= AIM OF THE EXERCISE =
Write out the stretch of lines below that begins at the line with "r.geo.accepted = true" and ends at the line with "in order. -/", including both, exactly as given and nothing more.

= GIVEN ENTRIES =

%%

-- ==== Sys2Proof/Machine/Core.lean ====
section
/-! DEFINITION. The machine handed to the host. -/

def Sys2Proof.core : Host.Core :=
  { State := Sys2Proof.Machine.State, Fault := Sys2Proof.Machine.Fault, Refusal := Sys2Proof.Machine.Refusal,
    step := Sys2Proof.Machine.step, reset := Sys2Proof.Machine.State.reset }
end

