/-- R114, R115: the rate source is an input line, the window runs exactly while there is a source, K8 needs one, and the counts are at most 255. -/
def State.RateOk (s : State) : Prop :=
  (∀ n : Fin 8, s.rate.source = some n → s.lines[n].config.function = .input)
    ∧ (s.rate.timer.isSome = s.rate.source.isSome) ∧ (s.rate.k8 = true → s.rate.source.isSome = true)
    ∧ (s.rate.source = none → s.rate.running = 0) ∧ s.rate.running ≤ 255 ∧ s.rate.last ≤ 255 ∧ s.rate.threshold ≤ 255

/-- The Line Conditioner's state. -/
def State.LinesOk (s : State) : Prop := (∀ n : Fin 8, s.LineOk n) ∧ s.RateOk

/-! ### Alert Driver (06) -/

/-- A PULSE cause is present (R117). -/
def State.pulsePresent (s : State) : Bool := s.scan.scanStall || s.alert.chime

/-- R118, R119, R121, R122: the timers run with their cause and phase, the phase is idle exactly while no PULSE cause is present, and the silence record is the set of causes present while silenced, else empty. -/
def State.AlertOk (s : State) : Prop :=
  (s.alert.chimeTimer.isSome = s.alert.chime) ∧ (s.alert.pulseTimer.isSome = s.pulsePresent)
    ∧ (s.alert.phase = .idle ↔ s.pulsePresent = false)
    ∧ (if s.alert.silenced then s.alert.record = s.presentCauses ∧ s.alert.record ≠ [] else s.alert.record = [])

/-! ### Windows (01) -/

/-- Two optional extents share no byte address. -/
def apart (e f : Option Extent) : Prop :=
  match e, f with
  | some x, some y => x.overlaps y = false
  | some _, none => True
  | none, _ => True

/-- An extent that is present ends within the address space. -/
def within (e : Option Extent) : Prop :=
  match e with
  | some x => x.wraps = false
  | none => True

/-- R5: the windows present share no byte address and none passes 0xFFFF_FFFF. -/
def State.WindowsOk (s : State) : Prop :=
  apart (some s.pageExtent) s.scanExtent ∧ within s.scanExtent
    ∧ ∀ c : Fin 6, apart (some s.pageExtent) (s.captureExtent c) ∧ apart s.scanExtent (s.captureExtent c)
        ∧ within (s.captureExtent c) ∧ ∀ d : Fin 6, c ≠ d → apart (s.captureExtent c) (s.captureExtent d)

/-! ### Capture Monitor (02) -/

/-- A buffer is FILLING. -/
def BufferRec.isFilling : BufferRec → Bool
  | .filling _ _ => true
  | .empty | .complete _ _ | .corrupt _ _ => false

/-- R25, R29, R36, R37: the definition's ranges, one record per buffer, at most one FILLING, a newest that is COMPLETE, present exactly when some buffer is; NO_FRAME exactly without one, and the lateness timer running exactly while FRESH. -/
def CaptureRec.Ok (r : CaptureRec) : Prop :=
  r.geo.accepted = true ∧ r.buffers.length = r.geo.ring ∧ r.buffers.countP BufferRec.isFilling ≤ 1
    ∧ (match r.newest with
        | some k => (r.buffer k).isComplete = true
        | none => r.buffers.any BufferRec.isComplete = false)
    ∧ (r.state = .noFrame ↔ r.newest = none) ∧ (r.lateness.isSome = true ↔ r.state = .fresh) ∧ r.nextSeq ≠ 0

/-- Every defined capture record is in order. -/
def State.CamerasOk (s : State) : Prop := ∀ c : Fin 6, ∀ r, s.cameras[c].record = some r → r.Ok

/-! ### Overlay (05) -/

/-- R83: the ranges of a span's fields. -/
def Span.Ok (x : Span) : Prop := x.line ≤ 1079 ∧ x.x0 ≤ x.x1 ∧ x.x1 ≤ 2047

/-- R84: the limits of a bank. -/
def BankOk (l : List Span) : Prop :=
  l.length ≤ 2048 ∧ l.Pairwise (fun x y => x.before y = true)
    ∧ l.Pairwise (fun x y => y.clashes x.layer x.line x.x0 x.x1 = false)
    ∧ (∀ n : Nat, l.countP (fun x => x.line = n) ≤ 24) ∧ ∀ x ∈ l, x.Ok

/-- The edit an engine carries has passed its argument checks, and in EDITING its content checks too (R86). -/
def Overlay.EngineOk (o : Overlay) : Prop :=
  match o.engine with
  | .idle => True
  | .waiting e _ => ∀ x, e = .add x → x.Ok
  | .editing e t => (∀ x, e = .add x → x.Ok) ∧ contentCheck e (o.spans t) = none

/-- R84, R86: both banks in order, and the edit carried checked. -/
def State.BanksOk (s : State) : Prop := BankOk s.overlay.bankA ∧ BankOk s.overlay.bankB ∧ s.overlay.EngineOk

/-! ### Frame contexts and the outstanding read table (01, 03) -/

/-- R6, R11, R13, R69: only a SCAN entry names a context, and only an entry that names one is redirected. -/
def Entry.Ok (e : Entry) : Prop := (e.context.isSome = true → e.cls = .scan) ∧ (e.redirect.isSome = true → e.context.isSome = true)

/-- R11, R14, R55: at most 32 entries, each naming a live context if any; the response being delivered belongs to the oldest entry of its tag. -/
def State.TableOk (s : State) : Prop :=
  s.link.table.length ≤ 32 ∧ (∀ e ∈ s.link.table, e.Ok)
    ∧ (∀ e ∈ s.link.table, ∀ k, e.context = some k → s.scan.slots[k].isSome = true)
    ∧ ∀ d, s.link.delivering = some d → ∀ e, d.entry = some e → s.matchEntry e.tag = some e

/-- The newest open context has a STALE or DARK pane entry (R56). -/
def State.newestHatched (s : State) : Bool :=
  match s.newestOpen with
  | some k => (slotPanes s.scan.slots[k]).any PaneEntry.hatched
  | none => false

%%

= RESULT =
  r.geo.accepted = true ∧ r.buffers.length = r.geo.ring ∧ r.buffers.countP BufferRec.isFilling ≤ 1
    ∧ (match r.newest with
        | some k => (r.buffer k).isComplete = true
        | none => r.buffers.any BufferRec.isComplete = false)
    ∧ (r.state = .noFrame ↔ r.newest = none) ∧ (r.lateness.isSome = true ↔ r.state = .fresh) ∧ r.nextSeq ≠ 0

/-- Every defined capture record is in order. -/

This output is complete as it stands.